San Francisco-based Tarnation comprised Paula Frazer (vocals/guitar), Alex Oropeza (guitar), Bill Cuevas (bass/lap steel) and Joe Byrnes (drums).

Raised in Sautee Nacoochee, Georgia, a tiny village (pop: 260) in the Smoky Mountains region, Paula sung in her minister father's church choir while her music teacher mother played the organ and piano. Steeped in classic American traditions from an impressionable age, Paula would sing "mostly religious hymns and gospel. But we listened to lots of things around the house, like Billie Holliday, Gershwin, Hank Williams and Jimmie Rodgers."

At age 14, the Frazer family shifted to Eureka Springs, Arkansas, a community nestled deep in the heart of the Ozarks. At high school, she sung with various jazz groups, doing standards and her own, earliest songs, extending her experience by appearances in small cafes and dinner clubs at home and in towns like Springfield, Missouri and Fayetteville, Arkansas.

Sautee Nacoochee was as pretty as a postcard, "but a bit lonely". Good training, then, for the lonesome-prairie emotion built into Tarnation's make- up. Eureka Springs was bigger, more active (pop:1600), "a really beautiful, Victorian town, a tourist haunt in the summer but just beautiful in winter". The tourism brought an influx of people to service it, from as far away as New York and New Orleans, and with this, cultural diversity.

A friend from San Francisco encouraged Paula, then 18, to move out to the Bay Area, where she played guitar for post-punkers Frightwig and sang with Savina, an Eastern European-influenced women's choir who mostly performed Bulgarian choir music. It made sense, then, that Tarnation (whom Paula formed in late 1992) were eventually signed by 4AD, the label having previously introduced Les Voix Bulgares to the west.

Using country music as a springboad, Tarnation explored harrowing emotional terrain on their 1995 debut Gentle Creatures. Paula's stark vocals split the difference between Patsy Cline and Leonard Cohen, while the band's plaintive twangs and rumbles imbued her songs with an ever-escalating sense of unease.

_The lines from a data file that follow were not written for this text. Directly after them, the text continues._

-- ==== Sys2Proof/Syntax.lean ====
section
/-!
DEFINITION. The steps of the part, one constructor for each row of the opcode table: control-thread words with the
fields of their formats (R136), and the indivisible steps of the fabric, the engines, the scheduler, the security
blocks and the outside world, each with the place it happens at and what its agent brings to it.
Every constructor's docstring is the rule that governs it.
-/

namespace Sys2Proof
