/-- Reads HBM: TAGFAIL, then ECC, then the bytes (R179 rows 6 and 7). -/
def State.hbmRead (s : State) (p ver : Nat) (sealed : Bool) (pa n : Nat) : Except (Nat × Nat) (List Byte) :=
  if sealed && !s.tagOk p ver pa then .error (0x0B, 0)
  else if s.poisoned (hbmKey pa) n then .error (0x12, 0x02)
  else .ok (if sealed then s.bytes (hbmKey pa) n else s.rawBytes pa n)

/-- Writes HBM inside one tile. Through a SEAL page a whole-tile write seals the tile under its own version and a partial
write needs the tag of that version and seals the merged tile under it (R415). -/
def State.hbmWrite (s : State) (p ver : Nat) (sealed : Bool) (pa : Nat) (l : List Byte) : Except (Nat × Nat) State :=
  if sealed then
    if l.length = 4096 then
      match (s.part p).key with
      | some k => if (s.part p).canSeal pa then .ok ((s.put (hbmKey pa) l).sealTile p k ver pa) else .error (0x0B, 0)
      | none => .error (0x0B, 0)
    else if s.tagOk p ver pa then .ok ((s.put (hbmKey pa) l).reseal p pa)
    else .error (0x0B, 0)
  else .ok ((s.breakSeal (pa / 4096)).put (hbmKey pa) l)

/-! ### Accesses of a control thread (R176, R177, R179) -/

/-- The context of the accesses of the thread that executes. -/
def State.who (s : State) : Who :=
  match s.cur with
  | .ctl n =>
    ⟨(s.partOfQuire (htQuire n)).getD 0, s.level == 0, ((s.instOn n).map Inst.region).getD [], htQuire n, s.me.map Inst.owner⟩
  | .trearo _ => ⟨0, false, [], 0, none⟩

/-- Rows 2 to 5 of R179 for the thread that executes. -/
def State.locate (s : State) (a : Acc) (va : W64) : Ans Place :=
  match s.cur with
  | .ctl _ => s.resolve s.who a va
  | .trearo _ => s.physical va

/-- The fence check of the thread's request to local HBM; the Trearo cores stand behind no fence (R406). -/
def State.mayReach (s : State) (pa : Nat) : Bool :=
  match s.cur with
  | .ctl _ => s.fencePass s.who.part pa
  | .trearo _ => true

/-- A Zillas header flit (R428): bits [127:0] from its fields, payload bytes or operands from bit 128 on. -/
def packetHdr (kind dst src part owner tag flits status arg rest : Nat) : BitVec 512 :=
  BitVec.ofNat 512 (kind % 16 + dst % 2 ^ 12 * 2 ^ 4 + src % 2 ^ 12 * 2 ^ 16 + part % 32 * 2 ^ 28 + owner % 64 * 2 ^ 33 +
    tag % 2 ^ 16 * 2 ^ 39 + flits % 2 ^ 11 * 2 ^ 55 + status % 64 * 2 ^ 66 + arg % 2 ^ 56 * 2 ^ 72 + rest % 2 ^ 384 * 2 ^ 128)

/-- Payload flits of n bytes: the first 48 travel in the header flit (R428). -/
def flitsOf (n : Nat) : Nat := (n - 48 + 63) / 64
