/-- Passes a leaf marker through the unit, if one stands in it and can go on. In a delay line it takes its place behind the
tokens there; at an input over which it comes round again (over a delay line, or the loop inputs of a carry), or by which a matrix tile takes
strips sent again, it ends. -/
def State.passMarker (s : State) (f : FabUnit) : Option State :=
  match f.marker with
  | none => none
  | some (h, run) =>
    let set := s.leafSet h
    let ks := (s.leafFed f h set).filter fun k => !f.refetches k
    let ends (k : Nat) : Bool := if f.op = 0x82 then k != 0 else !ks.contains k
    let spent := (upTo 3).filter fun k => ends k && f.markedAt h k
    if !spent.isEmpty then some (spent.foldl (fun s k => s.takeIn f.key k) s)
    else match f.op, f.st with
    | 0x85, .delay stages => some ((s.takeIn f.key 0).modUnit f.key fun f => { f with st := .delay (stages ++ [.leafEnd h run]) })
    | _, _ =>
      if !f.idle then none
      else if f.op = 0x82 then s.forwardMarker f h run set [0]
      else if ks.all (f.markedAt h) then
        if f.op = 0xB1 then
          some (({ s with mtiles := updWhere (fun m => m.key == f.key.tile) (fun m => { m with path := m.path ++ [.leafEnd h run] }) s.mtiles } : State).takeIn
            f.key 0 |>.modUnit f.key fun f => { f with passed := f.passed + 1 })
        else s.forwardMarker f h run set ks
      else none

/-! ### Firing (R32, R254) -/

/-- The unit fires: its inputs are consumed, a waiting configuration or latch error is found (R254), and the firing is
noted for eviction (R29). -/
def State.firing (s : State) (f : FabUnit) (ks : List Nat) (go : State → State) : State :=
  let s := ks.foldl (fun s k => s.takeIn f.key k) s
  if f.cfgBad then s.unitFault f.key 0x07 0x03 0
  else if f.eccBad then s.unitFault f.key 0x07 0x04 0
  else
    let s := s.modUnit f.key fun f => { f with fired := s.cycle.toNat }
    go { s with residents := updWhere (fun r => r.serial == f.serial && r.folio == f.folio)
                  (fun r => { r with lastFire := s.cycle.toNat }) s.residents }

/-- A cut marker has reached the unit: it fires no more (R397). -/
def FabUnit.halted (f : FabUnit) : Bool := f.left || f.cut.any id

/-- A turn of a unit with one of the opcodes `ops`: a leaf marker passes first; else it acts when it is ready. A unit
that is not there, faulted, of another opcode, or outside its phase does nothing. -/
def unitTurn (u : UKey) (op : Nat) (act : FabUnit → State → State) (s : State) : Host.Outcome State Fault Refusal :=
  match s.unit? u with
  | none => .next s
  | some f =>
    if f.op != op || f.dead || f.halted || !s.inPhase f.serial f.folio then .next s
    else match s.passMarker f with
      | some t => .next t
      | none => .next (act f s)

/-! ### Elements (R232 to R246) -/

/-- The operand a source code of an element names: a latch, the immediate, zero, or nothing (R142). -/
def FabUnit.operand (f : FabUnit) (code : Nat) : Option Strip :=
  match code with
  | 24 => f.strip? 0
  | 25 => f.strip? 1
  | 26 => f.strip? 2
  | 27 => some (splat (immLane f.ty f.aux))
  | _ => some 0#4096

/-- Input latches an element reads (R232). -/
def FabUnit.reads (f : FabUnit) : List Nat :=
  (upTo 3).filter fun k => [f.srcA, f.srcB, f.srcC].contains (24 + k)

/-- An element fires when every latch it reads holds a data token and its output slot is free (R32, R232). -/
def elementAct (f : FabUnit) (s : State) : State :=
  match f.operand f.srcA, f.operand f.srcB, f.operand f.srcC with
  | some a, some b, some c =>
    if f.outFree 0 then
      s.firing f f.reads fun s =>
        let i : ElemIn := ⟨f.op, f.ty, f.mode, f.aux, a, b, c, s.chanOf f, laneRandom f.seed f.gen⟩
        let s := if f.mode = 4 then
            s.modUnit f.key fun f => { f with gen := (f.gen + 1) % 2 ^ 22 } else s
        s.emit f.key 0 (.data i.result)
    else s
  | _, _, _ => s

/-- Discarding a bubble (R33). -/
def State.dropBubble (s : State) (u : UKey) (k : Nat) : State :=
  match s.unit? u with
  | some f => if f.latch k = some .bubble then s.takeIn u k else s
  | none => s

/-- R33. -/
def execBubbleDiscard (u : UKey) (input : Nat) (s : State) : Host.Outcome State Fault Refusal := .next (s.dropBubble u input)
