-- ==== Sys2Proof/Machine/Routers.lean ====
section
/-!
DEFINITION. Router and controller nodes: steer, merge, carry, gate, const, delay, ord, counters and the controller tree
(R34 to R43, R247 to R253, R453), and the end of stream at elements and routers (R36, R39, R44).
-/

namespace Sys2Proof.Machine

def State.setSt (s : State) (u : UKey) (n : NodeSt) : State := s.modUnit u fun f => { f with st := n }

/-- The unit's part in the phase has ended. -/
def State.setEnded (s : State) (u : UKey) : State := s.modUnit u fun f => { f with ended := true }

/-- Every output the unit has is free. -/
def FabUnit.outsFree (f : FabUnit) (ps : List Nat) : Bool := ps.all f.outFree

/-- Inputs `ks` are consumed, EOS goes out on outputs `ps`, and the unit's part has ended (R44). -/
def State.forwardEos (s : State) (f : FabUnit) (ks ps : List Nat) : State :=
  if f.outsFree ps then
    let s := ks.foldl (fun s k => s.takeIn f.key k) s
    (ps.foldl (fun s p => s.emit f.key p .eos) s).setEnded f.key
  else s

/-! ### steer, merge, carry (R34, R35, R36) -/

def steerAct (f : FabUnit) (s : State) : State :=
  match f.strip? 0, f.strip? 1 with
  | some p, some v =>
    let out := if bitAt p 0 then 0 else 1
    if f.outFree out then s.firing f [0, 1] fun s => s.emit f.key out (.data v) else s
  | _, _ => s

def mergeAct (f : FabUnit) (s : State) : State :=
  match f.strip? 0 with
  | none => s
  | some p =>
    let k := if bitAt p 0 then 2 else 1
    match f.strip? k with
    | none => s
    | some v => if f.outFree 0 then s.firing f [0, k] fun s => s.emit f.key 0 (.data v) else s

/-- Permit count P of a carry (R247). -/
def FabUnit.permits (f : FabUnit) : Nat := f.auxBits 0 4 + 1

/-- The oldest admitted token that has not left goes out, when it has finished (R35). -/
def carryExit (f : FabUnit) (s : State) : State :=
  match f.st with
  | .carry loop retired nextId nextExit a b =>
    match retired.find? fun e => e.1 == nextExit with
    | some e =>
      if f.outFree 1 then
        (s.emit f.key 1 e.2).setSt f.key (.carry loop (retired.filter fun e => e.1 != nextExit) nextId (nextExit + 1) a b)
      else s
    | none => s
  | _ => s

/-- The one action of a carry in a cycle, in the order of preference of R35. DEDUCED: while all P retire slots are taken, a back token
that has finished waits in its latch with its pred, and nothing else happens in that cycle; R35 does not say so (log entry 115). -/
def carryMain (f : FabUnit) (s : State) : State :=
  match f.st with
  | .carry loop retired nextId nextExit a b =>
    match f.strip? 1, f.strip? 2, loop with
    | some v, some p, k :: ks =>
      if bitAt p 0 then
        if f.outFree 0 then
          s.firing f [1, 2] fun s => (s.emit f.key 0 (.data v)).setSt f.key (.carry (ks ++ [k]) retired nextId nextExit a b)
        else s
      else if retired.length < f.permits then
        s.firing f [1, 2] fun s => s.setSt f.key (.carry ks (retired ++ [(k, .data v)]) nextId nextExit a b)
      else s
    | _, _, _ =>
      match f.strip? 0 with
      | some v =>
        if loop.length < f.permits ∧ f.outFree 0 then
          s.firing f [0] fun s =>
            (s.emit f.key 0 (.data v)).setSt f.key (.carry (loop ++ [nextId]) retired (nextId + 1) nextExit a b)
        else s
      | none => s
  | _ => s

def carryAct (f : FabUnit) (s : State) : State :=
  let s := carryExit f s
  match s.unit? f.key with
  | some f => carryMain f s
  | none => s

/-- End of stream at a carry (R36). -/
def carryEos (f : FabUnit) (s : State) : State :=
  match f.st with
  | .carry loop retired nextId nextExit a b =>
    if !a then
      if f.eosAt 0 && loop.isEmpty && f.outFree 0 then
        (s.emit f.key 0 .eos).setSt f.key (.carry loop retired nextId nextExit true b)
      else s
    else if !b then
      if retired.isEmpty && f.outFree 1 then (s.emit f.key 1 .eos).setSt f.key (.carry loop retired nextId nextExit a true) else s
    else if f.eosAt 1 && f.eosAt 2 then s.forwardEos f [0, 1, 2] []
    else s
  | _ => s

/-! ### gate, const, delay, ord (R248 to R251) -/

/-- A control token qualifies at a gate of rank `rank` (R248). -/
def Token.qualifies (rank : Nat) (t : Token) : Bool :=
  match t with
  | .endTok r _ => decide (rank ≤ r)
  | .permit _ => rank == 0
  | .doneTok _ => rank == 0
  | .data _ => rank == 0
  | _ => false

/-- A leaf marker. -/
def Token.isLeafEnd (t : Token) : Bool :=
  match t with
  | .leafEnd _ _ => true
  | _ => false

def gateAct (f : FabUnit) (s : State) : State :=
  match f.latch 1 with
  | none => s
  | some .eos => if s.fedByControl f.key 1 && (f.ended || !s.fedByDelay f.key 0) then s.takeIn f.key 1 else s
  | some t =>
    if t.isLeafEnd then s
    else if f.ended || !t.qualifies (f.auxBits 0 3) then s.takeIn f.key 1
    else match f.strip? 0 with
      | some v => if f.outFree 0 then s.firing f [0, 1] fun s => s.emit f.key 0 (.data v) else s
      | none => s

def constAct (f : FabUnit) (s : State) : State :=
  match f.st with
  | .const v left =>
    if f.auxBits 0 1 = 0 then
      match f.strip? 0 with
      | some _ => if f.outFree 0 then s.firing f [0] fun s => s.emit f.key 0 (.data v) else s
      | none => s
    else if f.ended ∨ !f.outFree 0 then s
    else if left = 0 then (s.emit f.key 0 .eos).setEnded f.key
    else s.firing f [] fun s => (s.emit f.key 0 (.data v)).setSt f.key (.const v (left - 1))
  | _ => s

/-- Every consumer of a unit's data output has ended; an out port never has (R39, R250). -/
def State.takersEnded (s : State) (u : UKey) : Bool :=
  (s.routesFrom u 0).all fun r => match r.dst with
    | .unit k _ => ((s.unit? k).map FabUnit.ended).getD true
    | .port _ _ => false

/-- Stages of a delay line (R250). -/
def FabUnit.depth (f : FabUnit) : Nat := f.auxBits 0 4 + 1

/-- The delay line emits its last stage, then takes one token (R37); a configuration or stage error that waits is found when it
does either (R254). A leaf marker that comes to the output goes on along the routes of its leaf and takes no stage (R253). -/
def delayAct (f : FabUnit) (s : State) : State :=
  match f.st with
  | .delay stages =>
    let marked := (stages.head?.map Token.isLeafEnd).getD false
    let emits := !stages.isEmpty && f.outFree 0
    let rest : List Token := if emits then stages.drop 1 else stages
    let room := decide ((rest.filter fun t => !t.isLeafEnd).length < f.depth)
    let takes := room && (f.strip? 0).isSome
    if (emits && !marked || takes) && (f.cfgBad || f.eccBad) then s.firing f (if takes then [0] else []) id
    else
      let s : State := match emits, stages with
        | true, .leafEnd h r :: _ =>
          let ids := ((s.routesFrom f.key 0).filter fun a => a.endsIn (s.leafSet h)).map Route.id
          (s.emitOn f.key 0 (.leafEnd h r) ids).modUnit f.key fun f => { f with passed := f.passed + 1 }
        | true, t :: _ => if t = .eos then (s.emit f.key 0 t).setEnded f.key else s.emit f.key 0 t
        | _, _ => s
      match f.latch 0 with
      | some (.data v) => if takes then s.firing f [0] fun s => s.setSt f.key (.delay (rest ++ [.data v])) else s.setSt f.key (.delay rest)
      | some .eos =>
        if s.takersEnded f.key then ((s.takeIn f.key 0).setSt f.key (.delay rest)).setEnded f.key
        else if room then (s.takeIn f.key 0).setSt f.key (.delay (rest ++ [.eos]))
        else s.setSt f.key (.delay rest)
      | _ => s.setSt f.key (.delay rest)
  | _ => s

Tarnation returned with both a new member, bassist Jamie Meagan, and album in 1997. Mirador - Spanish for 'spectator' - evoked the subtle tension of a spaghetti Western soundtrack. Two songs, ‘There's Someone’ and ‘You'll Understand’, were released as limited 7" singles. The group went their separate ways soon after, Alex and Joe focusing on their other outfit, Broken Horse, while Paula embarked on a solo career. In February 1999, the label re-released Gentle Creatures in the US, with five bonus tracks from the band's first, pre-4AD release, I’ll Give You Something To Cry About.